▸ **EXERCISE INPUT**:
■ ■ ■ ■ ■ ■ ■

/-- Everything an instruction can do, from every state. -/
theorem exec_cases {i : Instr} {s t : State} (h : exec i s = .next t) : ExecEffect i s t := by
  cases i with
  | movRI => exact .of_moveReg rfl rfl MayFault.of_immSource (fun h => .invalidRegister h) h
  | movRR => exact .of_moveReg rfl rfl (fun k h => .of_regSource k h) (fun h => .invalidRegister h) h
  | movRM => exact .of_moveReg rfl rfl (fun k h => .of_memSource k h) (fun h => .invalidRegister h) h
  | movAI => exact .of_moveAbs rfl (fun _ h => some_of_immSource h) MayFault.of_immSource .memoryGuardViolation h
  | movAR => exact .of_moveAbs rfl (fun _ h => some_of_regSource h) (fun k h => .of_regSource k h) .memoryGuardViolation h
  | movAM => exact .of_moveAbs rfl (fun _ h => some_of_memSource h) (fun k h => .of_memSource k h) .memoryGuardViolation h
  | movMI => exact .of_moveMem rfl (fun _ h => some_of_immSource h) MayFault.of_immSource (fun h => .invalidRegister h) .memoryGuardViolation h
  | movMR => exact .of_moveMem rfl (fun _ h => some_of_regSource h) (fun k h => .of_regSource k h) (fun h => .invalidRegister h) .memoryGuardViolation h
  | movMM => exact .of_moveMem rfl (fun _ h => some_of_memSource h) (fun k h => .of_memSource k h) (fun h => .invalidRegister h) .memoryGuardViolation h
  | addRI => exact .of_arithmetic rfl rfl MayFault.of_immSource (fun h => .invalidRegister h) (fun _ _ _ _ _ e => by cases e) h
  | addRR => exact .of_arithmetic rfl rfl (fun k h => .of_regSource k h) (fun h => .invalidRegister h) (fun _ _ _ _ _ e => by cases e) h
  | subRI => exact .of_arithmetic rfl rfl MayFault.of_immSource (fun h => .invalidRegister h) (fun _ _ _ _ _ e => by cases e) h
  | subRR => exact .of_arithmetic rfl rfl (fun k h => .of_regSource k h) (fun h => .invalidRegister h) (fun _ _ _ _ _ e => by cases e) h
  | mulRI => exact .of_arithmetic rfl rfl MayFault.of_immSource (fun h => .invalidRegister h) (fun _ _ _ _ _ e => by cases e) h
  | mulRR => exact .of_arithmetic rfl rfl (fun k h => .of_regSource k h) (fun h => .invalidRegister h) (fun _ _ _ _ _ e => by cases e) h
  | divRI x y =>
    refine .of_arithmetic rfl rfl MayFault.of_immSource (fun h => .invalidRegister h) (fun r v k hr hv hk => ?_) h
    obtain ⟨rfl, rfl⟩ := aluDiv_error hk
    cases hv
    exact ⟨by simp [Instr.mnemonic, raisedBy], by simp, nofun, fun _ => .inl ⟨r, by rw [hr]⟩⟩
  | divRR x y =>
    refine .of_arithmetic rfl rfl (fun k h => .of_regSource k h) (fun h => .invalidRegister h) (fun r v k hr hv hk => ?_) h
    obtain ⟨rfl, rfl⟩ := aluDiv_error hk
    rcases Reg.index_cases y with ⟨q, rfl⟩ | hy
    · rw [regSource_index] at hv
      exact ⟨by simp [Instr.mnemonic, raisedBy], by simp, nofun, fun _ => .inr ⟨r, q, by rw [hr], Except.ok.inj hv⟩⟩
    · rw [regSource_of_gt s hy] at hv; cases hv
  | pushI => exact .of_push (by simp [writtenRegisters]) rfl (fun _ h => some_of_immSource h) MayFault.of_immSource .memoryGuardViolation h
  | pushR => exact .of_push (by simp [writtenRegisters]) rfl (fun _ h => some_of_regSource h) (fun k h => .of_regSource k h) .memoryGuardViolation h
  | popR => exact .of_pop h
  | jmprI => exact .of_jump rfl (by simp [writtenRegisters]) (relative_jump MayFault.of_immSource) h
  | jmprR => exact .of_jump rfl (by simp [writtenRegisters]) (relative_jump (fun k h => .of_regSource k h)) h
  | jmpaI => exact .of_jump rfl (by simp [writtenRegisters]) (absolute_jump MayFault.of_immSource) h
  | jmpaR => exact .of_jump rfl (by simp [writtenRegisters]) (absolute_jump (fun k h => .of_regSource k h)) h
  | cmpRR => exact .of_compare rfl (by simp [writtenRegisters]) (fun k h => .of_regSource k h) (fun h => .invalidRegister h) h
  | cmpRI => exact .of_compare rfl (by simp [writtenRegisters]) MayFault.of_immSource (fun h => .invalidRegister h) h
  | jerI => exact .of_ifEqual rfl (by simp [writtenRegisters]) (relative_jump MayFault.of_immSource) h
  | jerR => exact .of_ifEqual rfl (by simp [writtenRegisters]) (relative_jump (fun k h => .of_regSource k h)) h
  | jeaI => exact .of_ifEqual rfl (by simp [writtenRegisters]) (absolute_jump MayFault.of_immSource) h
  | jeaR => exact .of_ifEqual rfl (by simp [writtenRegisters]) (absolute_jump (fun k h => .of_regSource k h)) h

/-- What an instruction that stores leaves when it raises nothing: the guard admitted its `storeAddress`, the cell there
holds its `storedValue`, every other cell and SB are as before. -/
theorem exec_stores {i : Instr} {s t : State} {x v : Word} (hx : storeAddress i s = some x)
    (hv : storedValue i s = some v) (h : exec i s = .next t) (ht : t.fault = none) :
    s.reg .sb ≤ x ∧ t.cell x = v ∧ (∀ y, y ≠ x → t.cell y = s.cell y) ∧ t.reg .sb = s.reg .sb := by
  cases exec_cases h with
  | unchanged hn => rw [hn] at hx; cases hx
  | register r w hn => rw [hn] at hx; cases hx
  | store y w hy hw hg =>
    obtain rfl := Option.some.inj (hx.symm.trans hy)
    obtain rfl := Option.some.inj (hv.symm.trans hw)
    exact ⟨hg, s.cell_setCell_self x v, fun _ => s.cell_setCell_of_ne v, rfl⟩
  | push w hi hy hw hg =>
    obtain rfl := Option.some.inj (hx.symm.trans hy)
    obtain rfl := Option.some.inj (hv.symm.trans hw)
    exact ⟨hg, s.cell_setCell_self _ v, fun _ => s.cell_setCell_of_ne v, rfl⟩
  | pop r hi => subst hi; cases hx
  | fault => cases ht
  | popFault => cases ht

end Sys2Proof.Machine
end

■ ■ ■ ■ ■ ■ ■

▸ **TASK ITEM**:
Write out exactly the lines above from the line with "mulRI => exact" through the line with "rcases Reg.index_cases y", both of them included, and leave out all other lines.

▸ **THE ANSWER**:
  | mulRI => exact .of_arithmetic rfl rfl MayFault.of_immSource (fun h => .invalidRegister h) (fun _ _ _ _ _ e => by cases e) h
  | mulRR => exact .of_arithmetic rfl rfl (fun k h => .of_regSource k h) (fun h => .invalidRegister h) (fun _ _ _ _ _ e => by cases e) h
  | divRI x y =>
    refine .of_arithmetic rfl rfl MayFault.of_immSource (fun h => .invalidRegister h) (fun r v k hr hv hk => ?_) h
    obtain ⟨rfl, rfl⟩ := aluDiv_error hk
    cases hv
    exact ⟨by simp [Instr.mnemonic, raisedBy], by simp, nofun, fun _ => .inl ⟨r, by rw [hr]⟩⟩
  | divRR x y =>
    refine .of_arithmetic rfl rfl (fun k h => .of_regSource k h) (fun h => .invalidRegister h) (fun r v k hr hv hk => ?_) h
    obtain ⟨rfl, rfl⟩ := aluDiv_error hk
    rcases Reg.index_cases y with ⟨q, rfl⟩ | hy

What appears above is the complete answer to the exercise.